Face à ce triomphe, dissimulera-t-on notre déception envers l’autre volume ? La prise de son distante, voilée et anémiée de l’ample vaisseau de Sainte-Catherine contraste avec la puissance et la variété des ressources, taxant le panache qu’on attend des pages spectaculaires. La Toccata BWV 564 y perd une part de son élan (2’31, terne départ à la mesure 32) sans abdiquer son aplomb ancré dans le Principal 32’ ni son abyssal contre-ut au pédalier. Mêmes sensations fortes pour le Wir glauben all in einen Gott grondant sur le Posaune en 32’. On se demande si la Fugue BWV 575, parcourue avec une rhétorique un peu morne, n’aurait pas mérité une autre fougue, tel le crépitement de Vernet à Saint-Vincent de Lyon. La registration caviteuse au début du Praeludium BWV 549a n’atteint pas la même profondeur que Bernard Foccroulle à la voisine Jacobikirche (Ricercar), lequel conférait à la Fugue une envolée moins pesante et un dessin plus net, comme si l’interprète allemand se trouvait encombré par les frasques de la résonance et une mécanique inertielle qui brime le vitalisme désirant. S’en dégage une intelligence désabusée, comme rancie par les lignes de Schopenhauer. Et pourtant on apprécie le zèle que Jörg Halubek inculque au Prélude et Fugue en ut majeur, même si les micros en épaississent la trame. Dans un tel écrin translucide, on n’est pas certain que le BWV 912a fasse meilleur effet aux tuyaux qu’au clavecin.

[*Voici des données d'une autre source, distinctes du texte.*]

-- ==== Sys2Proof/Machine/Tensor.lean ====
section
/-! DEFINITION. The tensor array: MMA and MAUX, their checks, the result of 04 R84 and R85, the arbiter, and the energy
budget (12 R232-R245; 07 R149-R152). -/

namespace Sys2Proof.Machine

/-! ### Tiles (12 R236, R241, R245) -/

def TenOp.isAux (o : TenOp) : Bool := decide (7 ≤ o.fmt)

/-- K, the number of elements per row. -/
def TenOp.kk (o : TenOp) : Nat := 32 * o.n

/-- Bits of an element of A and B. -/
def TenOp.elBits (o : TenOp) : Nat := if o.fmt ≤ 1 then 16 else if o.fmt = 5 then o.k else 8

/-- Bytes of A and of B. -/
def TenOp.inBytes (o : TenOp) : Nat := if o.fmt = 5 then 32 * o.n * (4 * o.k + 1) else 4 * o.kk * o.elBits

/-- Bytes of C/D. -/
def TenOp.outBytes (o : TenOp) : Nat := if o.out16 then 2048 else 4096

/-- A tile: its local address, its bytes, whether it is narrow and whether it is written. -/
structure Tile where
  a      : Word
  bytes  : Nat
  narrow : Bool
  wr     : Bool
  deriving DecidableEq, Repr

/-- The primal tiles in the order of the checks; those that hold no bytes are left out (12 R237). -/
def TenOp.prim (o : TenOp) : List Tile :=
  let nar := decide (2 ≤ o.fmt ∧ o.fmt ≤ 5)
  let d : Tile := { a := BitVec.ofNat 64 o.dA, bytes := o.outBytes, narrow := false, wr := true }
  let src (x : Nat) : Tile := { a := BitVec.ofNat 64 x, bytes := o.inBytes, narrow := nar, wr := false }
  if o.fmt = 7 then [d]
  else if o.fmt = 8 then [{ d with a := BitVec.ofNat 64 o.aA, wr := false }, d]
  else if o.n = 0 then [d]
  else [src o.aA, src o.bA, d]

def TenOp.off (o : TenOp) (p : Nat) : Word := if p = 0 then 0 else vget o.offL (p - 1) 0

/-- All tiles: the primal ones, then each plane's images. -/
def TenOp.tiles (o : TenOp) : List Tile :=
  (0 :: planesOf o.planes.toNat).flatMap (fun p => o.prim.map (fun t => { t with a := t.a + o.off p }))

def Tile.rng (t : Tile) : Rng := { lo := t.a.toNat, len := t.bytes, wr := t.wr }

/-- The check of one tile (12 R237). -/
def CC.tileStop (c : CC) (t : Tile) : Option LocStop :=
  if t.a.toNat % 64 ≠ 0 then some (.flt cMisalign t.a)
  else if wbits t.a 19 45 ≠ 0 then some (.flt cRange t.a)
  else if (t.a.toNat + t.bytes - 1) / 65536 ≠ t.a.toNat / 65536 then some (.flt cRange t.a)
  else match c.slot (wbits t.a 16 3) with
    | .empty => some (.flt cDetached t.a)
    | .reserved => some (.flt cDetached t.a)
    | .outgoing _ => some (.stall none)
    | .attached b => if t.narrow && b.nxm != c.nxm then some (.flt cNxm t.a) else none

/-! ### Results (04 R84, R85) -/

/-- Element `j` of row `i` of an operand tile of K columns, as a value; `x` holds the tile's bytes as one number. -/
def TenOp.elem (o : TenOp) (isB : Bool) (x i j : Nat) : XR :=
  let w := o.elBits
  let c := bits x ((i * o.kk + j) * w) w
  match o.fmt with
  | 0 => BF16.dec c
  | 1 => F16.dec c
  | 2 => (E4M3 o.nxm).dec c
  | 3 => (E5M2 o.nxm).dec c
  | 4 => if isB then (E5M2 o.nxm).dec c else (E4M3 o.nxm).dec c
  | _ => bfpVal o.nxm o.k c (bits x (32 * o.kk * o.k + 8 * (i * o.n + j / 32)) 8)

/-- The exact sum of products, +0 where it is zero, with its NV flag, whatever the order of its terms. -/
def xsum (ps : List (XR × Flags)) : XR × Flags :=
  let inf (n : Bool) : Bool := ps.any (fun p => match p.1 with | .inf m => m == n | _ => false)
  let clash := inf true && inf false
  let fl : Flags := ps.foldl (fun f p => f ||| p.2) (if clash then fNV else 0)
  if clash || ps.any (fun p => p.1.isNan) then (.nan, fl)
  else (ps.foldl (fun t p => (xadd false t p.1).1) (.zero false), fl)

/-- Chunk length L (12 R235). -/
def TenOp.chunk (o : TenOp) : Nat := if decide (2 ≤ o.fmt ∧ o.fmt ≤ 4) || o.fmt == 6 then 64 else 32

/-- Where the chunks begin and how long they are; with chunk length 64 and odd n the last 32 elements are a chunk of their own
(log 15; 13 has an MMA.E4M3 of K = 32 whose products count). -/
def TenOp.chunks (o : TenOp) : List (Nat × Nat) :=
  let l := o.chunk
  (span 0 (ceilDiv o.kk l)).map (fun q => (q * l, min l (o.kk - q * l)))

/-- The chunk loop for element (i, j), going on from `acc`. -/
def TenOp.loop (o : TenOp) (a b i j : Nat) (acc : Nat × Flags) : Nat × Flags :=
  o.chunks.foldl (fun acc q =>
    let t := rnd F32 0 (xsum ((span q.1 q.2).map (fun k => xmul (o.elem false a i k) (o.elem true b j k))))
    let r := rnd F32 0 (xadd false (F32.dec acc.1) (F32.dec t.1))
    (r.1, acc.2 ||| t.2 ||| r.2)) acc

def TenOp.outFmt (o : TenOp) : Fmt := if o.out16 then BF16 else F32
def TenOp.outW (o : TenOp) : Nat := if o.out16 then 16 else 32

/-- Element (i, j) of a C tile, widened to F32. -/
def TenOp.cElem (o : TenOp) (c i j : Nat) : Nat :=
  let x := bits c ((i * 32 + j) * o.outW) o.outW
  if o.out16 then x * 65536 else x

/-- s · acc rounded to the output format. -/
def TenOp.scaled (o : TenOp) (acc : Nat × Flags) : Nat × Flags :=
  let r := rnd o.outFmt 0 (xmul (F32.dec o.scale.toNat) (F32.dec acc.1))
  (r.1, acc.2 ||| r.2)

/-- A 32 × 32 tile from its elements. -/
def tileOf (w : Nat) (f : Nat → Nat → Nat × Flags) : List Byte × Flags :=
  (span 0 32).foldl (fun (x : List Byte × Flags) i =>
    (span 0 32).foldl (fun (x : List Byte × Flags) j =>
      let r := f i j
      (x.1 ++ natLe r.1 (w / 8), x.2 ||| r.2)) x) ([], 0)

def s32 (x : Nat) : Int := if x < 2 ^ 31 then x else (x : Int) - 2 ^ 32
def s8 (x : Nat) : Int := if x < 128 then x else (x : Int) - 256

/-- MMA.S8: acc := sat(acc + t) by chunks, starting from C. -/
def TenOp.s8Elem (o : TenOp) (a b c i j : Nat) : Nat :=
  let acc := o.chunks.foldl (fun (acc : Int) q =>
    let t := (span q.1 q.2).foldl (fun (t : Int) k =>
      t + s8 (bits a ((i * o.kk + k) * 8) 8) * s8 (bits b ((j * o.kk + k) * 8) 8)) 0
    max (-(2 ^ 31)) (min (2 ^ 31 - 1) (acc + t))) (s32 (bits c ((i * 32 + j) * 32) 32))
  (acc % 2 ^ 32).toNat

/-- The tiles written and the flags raised, every tile read first; `rd` reads bytes of the local space as a number. -/
def TenOp.run (o : TenOp) (rd : Nat → Nat → Nat) : List (Nat × List Byte) × Flags :=
  let at' (x p : Nat) : Nat := (BitVec.ofNat 64 x + o.off p).toNat
  let ps := planesOf o.planes.toNat
  if o.fmt = 7 then ((0 :: ps).map (fun p => (at' o.dA p, zeros o.outBytes)), 0)
  else if o.fmt = 8 then
    ((0 :: ps).map (fun p =>
      let x := rd (at' o.aA p) o.outBytes
      (at' o.dA p, (tileOf o.outW (fun i j => (bits x ((j * 32 + i) * o.outW) o.outW, 0))).1)), 0)
  else
    let a (p : Nat) : Nat := if o.n = 0 then 0 else rd (at' o.aA p) o.inBytes
    let b (p : Nat) : Nat := if o.n = 0 then 0 else rd (at' o.bA p) o.inBytes
    let c (p : Nat) : Nat := rd (at' o.dA p) o.outBytes
    let a0 := a 0
    let b0 := b 0
    let c0 := c 0
    if o.fmt = 6 then
      ((o.dA, (tileOf 32 (fun i j => (o.s8Elem a0 b0 c0 i j, 0))).1) :: ps.map (fun p => (at' o.dA p, zeros o.outBytes)), 0)
    else
      let d := tileOf o.outW (fun i j => o.scaled (o.loop a0 b0 i j (o.cElem c0 i j, 0)))
      ps.foldl (fun r p =>
        let ap := a p
        let bp := b p
        let cp := c p
        let t := tileOf o.outW (fun i j => o.scaled (o.loop a0 bp i j (o.loop ap b0 i j (o.cElem cp i j, 0))))
        (r.1 ++ [(at' o.dA p, t.1)], r.2 ||| t.2)) ([(o.dA, d.1)], d.2)

/-! ### Times (12 R240, R241, R245) -/

def TenOp.cRead (o : TenOp) : Nat := if o.out16 then 32 else 64

/-- T_k: beats of 64 bytes of an operand's stream. -/
def TenOp.tk (o : TenOp) : Nat := if o.fmt ≤ 1 then o.kk else if o.fmt = 5 then ceilDiv (o.kk * o.k) 16 else o.kk / 2

/-- The passes of an instruction (12 R240, R241, R245): the primal pass reads A, B and C, a plane's pass dA and then A beside B
and then dB, and dC. Streams of no beats are left out; MZERO holds its lane group for one cc. -/
def TenOp.plan (o : TenOp) : List (List Stream) :=
  let slot (x p : Nat) : Nat := (BitVec.ofNat 64 x + o.off p).toNat / 65536
  let keep (ss : List Stream) : List Stream := (ss.map (fun st => st.filter (fun b => b.2 != 0))).filter (fun st => st != [])
  if o.fmt = 7 then [[[(8, 1)]]]
  else if o.fmt = 8 then [[[(slot o.aA 0, o.cRead)]]]
  else (0 :: planesOf o.planes.toNat).map (fun p =>
    if p = 0 then keep [[(slot o.aA 0, o.tk)], [(slot o.bA 0, o.tk)], [(slot o.dA 0, o.cRead)]]
    else keep [[(slot o.aA p, o.tk), (slot o.aA 0, o.tk)], [(slot o.bA 0, o.tk), (slot o.bA p, o.tk)], [(slot o.dA p, o.cRead)]])
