-- ==== Sys2Proof/Machine/Copy.lean ====
section
/-! DEFINITION. The copy engine: tile command words, TCSET, TCISSUE and TCQRY, bursts, counting and retirement (12
R247-R262), and the requester's side of the peer operations (21 R387-R393). -/

namespace Sys2Proof.Machine

/-! ### Tile command words (12 R251) -/

abbrev Tcw := BitVec 256

/-- Field K of a command word. -/
def Tcw.f (x : Tcw) (k : Nat) : Nat := bits x.toNat (32 * k) 32
def Tcw.op (x : Tcw) : Nat := bits x.toNat 0 4
/-- Bytes of an element. -/
def Tcw.w (x : Tcw) : Nat := 2 ^ bits x.toNat 4 2
def Tcw.dual (x : Tcw) : Bool := x.getLsbD 6
def Tcw.nsig (x : Tcw) : Bool := x.getLsbD 7
def Tcw.prio (x : Tcw) : Nat := bits x.toNat 8 2
def Tcw.laddr (x : Tcw) : Nat := bits (x.f 1) 0 19
/-- The global address GHI · 2^32 + GLO. -/
def Tcw.gaddr (x : Tcw) : Word := BitVec.ofNat 64 (x.f 2 + bits (x.f 3) 0 23 * 2 ^ 32)
def Tcw.peer (x : Tcw) : Nat := bits (x.f 3) 23 9
def Tcw.dim0 (x : Tcw) : Nat := bits (x.f 4) 0 16
def Tcw.dim1 (x : Tcw) : Nat := bits (x.f 4) 16 16
def Tcw.gstride (x : Tcw) : Word := (BitVec.ofNat 32 (x.f 5)).signExtend 64
def Tcw.lstride (x : Tcw) : Nat := bits (x.f 6) 0 19
/-- Bytes of a row. -/
def Tcw.row (x : Tcw) : Nat := x.dim0 * x.w

def Tcw.remote (x : Tcw) : Bool := decide (5 ≤ x.op)

/-- The field rules of 12 R252 and 21 R388. -/
def Tcw.ok (x : Tcw) : Bool :=
  decide (x.f 0 < 2 ^ 10 ∧ x.f 1 < 2 ^ 19 ∧ x.f 6 < 2 ^ 19) &&
  (match x.op with
   | 0 => x.peer == 0 && x.f 7 == 0
   | 1 => x.peer == 0 && x.f 7 == 0
   | 2 => decide (x.f 2 < 2 ^ 19 ∧ x.f 5 < 2 ^ 19) && x.f 3 == 0 && x.f 7 == 0
   | 3 => x.peer == 0
   | 4 => x.f 2 == 0 && x.f 3 == 0 && x.f 5 == 0
   | 5 => x.f 7 == 0
   | 6 => x.f 7 == 0
   | 7 => decide (4 ≤ x.w) && x.dim0 == 1 && x.dim1 == 1 && x.laddr % 8 == 0 && x.f 5 == 0 && x.f 6 == 0
          && decide (x.f 7 < 10)
   | 8 => decide (4 ≤ x.w) && x.dim1 == 1 && decide (1 ≤ x.dim0 ∧ x.dim0 ≤ 128) && x.laddr % 8 == 0 && x.row % 8 == 0
          && bits (x.f 3) 0 23 == 0 && x.f 6 == 0
   | _ => false)

/-- Planes that a copy moves (12 R258); none is ILLEGAL_INSN. The peer operations RATOM and NRED have no images. -/
def TSet.copyPlanes (t : TSet) (x : Tcw) : Option (List Nat) :=
  let ps := if t.dual ≠ [] then t.dual else if x.dual then planesOf (wbits t.a.dmode 1 2) else []
  if x.dual && ps == [] then none else some (if 7 ≤ x.op then [] else ps)

/-! ### Local ranges (12 R253, R256 step 3) -/

structure LRange where
  a      : Word
  len    : Nat
  al     : Nat
  stride : Nat
  wr     : Bool
  deriving DecidableEq, Repr

/-- Length of the bounding range of rows at a stride. -/
def Tcw.bound (x : Tcw) (stride : Nat) : Nat := x.dim1 * stride + x.row - stride

/-- Destination, source and index array, in this order. -/
def Tcw.ranges (x : Tcw) : List LRange :=
  let rows (wr : Bool) : LRange :=
    { a := BitVec.ofNat 64 x.laddr, len := x.bound x.lstride, al := x.w, stride := x.lstride, wr := wr }
  match x.op with
  | 0 => [rows true]
  | 1 => [rows false]
  | 2 =>
    let st := bits (x.f 5) 0 19
    [rows true, { a := BitVec.ofNat 64 (bits (x.f 2) 0 19), len := x.bound st, al := x.w, stride := st, wr := false }]
  | 3 => [rows true, { a := BitVec.ofNat 64 (x.f 7), len := 4 * x.dim1, al := 4, stride := 0, wr := false }]
  | 4 => [rows true]
  | 5 => [rows false]
  | 6 => [rows true]
  | 7 => [{ a := BitVec.ofNat 64 x.laddr, len := 24, al := 8, stride := 0, wr := true }]
  | _ => [{ a := BitVec.ofNat 64 x.laddr, len := x.row + 8, al := 8, stride := 0, wr := true }]

/-- Ranges of a plane; the index array has no image. -/
def Tcw.planeRanges (x : Tcw) (off : Word) : List LRange :=
  (if x.op = 3 then x.ranges.take 1 else x.ranges).map (fun r => { r with a := r.a + off })

def CC.rangeStop (c : CC) (r : LRange) : Option LocStop :=
  if r.a.toNat % r.al ≠ 0 || r.stride % r.al ≠ 0 then some (.flt cMisalign r.a)
  else if wbits r.a 19 45 ≠ 0 then some (.flt cRange r.a)
  else if r.len ≠ 0 && (r.a.toNat + r.len - 1) / 65536 ≠ r.a.toNat / 65536 then some (.flt cRange r.a)
  else match c.slot (wbits r.a 16 3) with
    | .empty => some (.flt cDetached r.a)
    | .reserved => some (.flt cDetached r.a)
    | .outgoing _ => some (.stall none)
    | .attached _ => none

/-- Step 3 for one plane: the ranges, then the overlap of source or index array with the destination. -/
def CC.localStop (c : CC) (x : Tcw) (rs others : List LRange) : Option LocStop :=
  match firstSome c.rangeStop rs with
  | some r => some r
  | none =>
    match rs with
    | [] => none
    | d :: _ =>
      if decide (x.op = 2 ∨ x.op = 3) && others.any (fun r => overlap d.a.toNat d.len r.a.toNat r.len) then
        some (.flt cRange d.a)
      else none

def LRange.rng (r : LRange) : Rng := { lo := r.a.toNat, len := r.len, wr := r.wr }

/-! ### Rows (12 R252, R256 step 5) -/

/-- A part of a row at one side: row, offset in the row, place and length. -/
structure Part where
  row : Nat
  off : Nat
  len : Nat
  at' : Place
  deriving DecidableEq, Repr

/-- Cuts `n` bytes from offset `off` on so that no part is longer than `lim o`, the room at offset `o`. -/
def cuts (lim : Nat → Nat) (off n : Nat) : Nat → List (Nat × Nat)
  | 0 => []
  | f + 1 => if n = 0 then [] else
    let k := min n (max 1 (lim off))
    (off, k) :: cuts lim (off + k) (n - k) f

/-- Parts of a row by page of its address. -/
def pageCuts (ea : Word) (n : Nat) : List (Nat × Nat) :=
  cuts (fun o => 65536 - (ea + BitVec.ofNat 64 o).toNat % 65536) 0 n (n / 65536 + 2)

/-- Parts of at most 192 bytes. -/
def flatCuts (n : Nat) : List (Nat × Nat) := cuts (fun _ => 192) 0 n (n / 192 + 1)

/-- Parts of at most 192 bytes within pages: a burst of a peer operation (log 16). -/
def peerCuts (ea : Word) (n : Nat) : List (Nat × Nat) :=
  (pageCuts ea n).flatMap (fun p => (flatCuts p.2).map (fun q => (p.1 + q.1, q.2)))

/-- Parts of [pa, pa + n) by line. -/
def lineCuts (pa n : Nat) : List (Nat × Nat) := cuts (fun o => 192 - (pa + o) % 192) 0 n (n / 192 + 2)

/-- The global address of row `r`; `idx` holds the indices of a GATHER. -/
def Tcw.gRow (x : Tcw) (idx : List Nat) (off : Word) (r : Nat) : Word :=
  x.gaddr + BitVec.ofNat 64 (if x.op = 3 then idx.getD r 0 else r) * x.gstride + off

/-- Every page that the rows' bytes touch, in order: row, offset, address and length. -/
def Tcw.segs (x : Tcw) (idx : List Nat) (off : Word) : List (Nat × Nat × Word × Nat) :=
  (span 0 x.dim1).flatMap (fun r =>
    (pageCuts (x.gRow idx off r) x.row).map (fun p => (r, p.1, x.gRow idx off r + BitVec.ofNat 64 p.1, p.2)))

/-- A page part of a row with its translation, cut into lines. -/
def segParts (g : (Nat × Nat × Word × Nat) × Hit) : List Part :=
  let (r, off, _, n) := g.1
  let h := g.2
  (lineCuts h.pa n).map (fun p =>
    { row := r, off := off + p.1, len := p.2
      at' := .glo (h.pa + p.1) h.home (h.pte.getLsbD 8 && !h.pte.getLsbD 7) (wbits h.pte 10 2 == 0) })

/-- Parts of a plane where no translation is needed: local source rows, fill values, peer addresses. -/
def Tcw.flatParts (x : Tcw) (p : Nat) (offG offL : Word) : List Part :=
  (span 0 x.dim1).flatMap (fun r =>
    match x.op with
    | 2 =>
      let src := (BitVec.ofNat 64 (bits (x.f 2) 0 19 + r * bits (x.f 5) 0 19) + offL).toNat
      (flatCuts x.row).map (fun c => { row := r, off := c.1, len := c.2, at' := .loc (src + c.1) })
    | 4 =>
      let v : Word := if p = 0 then (BitVec.ofNat 32 (x.f 7)).signExtend 64 else 0
      let b (o n : Nat) : List Byte := (span o n).map (fun i => BitVec.ofNat 8 (v.toNat / 2 ^ (8 * (i % x.w))))
      (flatCuts x.row).map (fun c => { row := r, off := c.1, len := c.2, at' := .fill (b c.1 c.2) })
    | _ =>
      let ea := x.gRow [] offG r
      (peerCuts ea x.row).map (fun c =>
        { row := r, off := c.1, len := c.2, at' := .peer (ea + BitVec.ofNat 64 c.1) }))

/-- A place `k` bytes further on, for `n` bytes. -/
def Place.skip (p : Place) (k n : Nat) : Place :=
  match p with
  | .loc a => .loc (a + k)
  | .glo pa h rm part => .glo (pa + k) h rm part
  | .fill b => .fill ((b.drop k).take n)
  | .peer va => .peer (va + BitVec.ofNat 64 k)

/-- `n` bytes of a move from its byte `k` on. -/
def Piece.sub (p : Piece) (k n : Nat) : Piece := { src := p.src.skip k n, dst := p.dst.skip k n, len := n }

/-- The bytes of a part that lie in [off, off + n) of its row. -/
def Part.cut (g : Part) (row off n : Nat) : Option Part :=
  let lo := max g.off off
  let hi := min (g.off + g.len) (off + n)
  if g.row = row ∧ lo < hi then
    some { row := row, off := lo, len := hi - lo, at' := g.at'.skip (lo - g.off) (hi - lo) }
  else none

La série des Neumeister, parfois écartée des intégrales, évidemment celles antérieures à leur exhumation, rencontra d’intéressantes interprétations avec Werner Jacob à Arlesheim (EMI) ou Peter Hurford à l’Augustinerkirche de Vienne (Decca) peu après leur redécouverte. Dans l’absolu, on se fiera à Kay Johannsen à Waltershausen (Hännsler), et récemment aux époux Lebrun à Ebersmunster (Monthabor) qui bénéficient d’une flagrante audiophilie à l’appui de leur éloquente lecture. Leur charisme n’est pas l’atout de la proposition de Berlin Classics, desservie par une perspective falote et cotonneuse. Grand dommage car l’éventail de registrations et le soin de Jörg Halubek manifestement inspiré par ce cahier méritaient des conditions plus avenantes. Pas au point de se détourner de ce double-album hambourgeois, mais à choisir on privilégiera l’autre, magnifiquement capté, celui avec la couverture au parapluie : il nous sert un Orgelbüchlein et des Choralpartiten d’un émérite niveau, qui motivent notre attrait pour les futures étapes de cette intégrale bienvenue.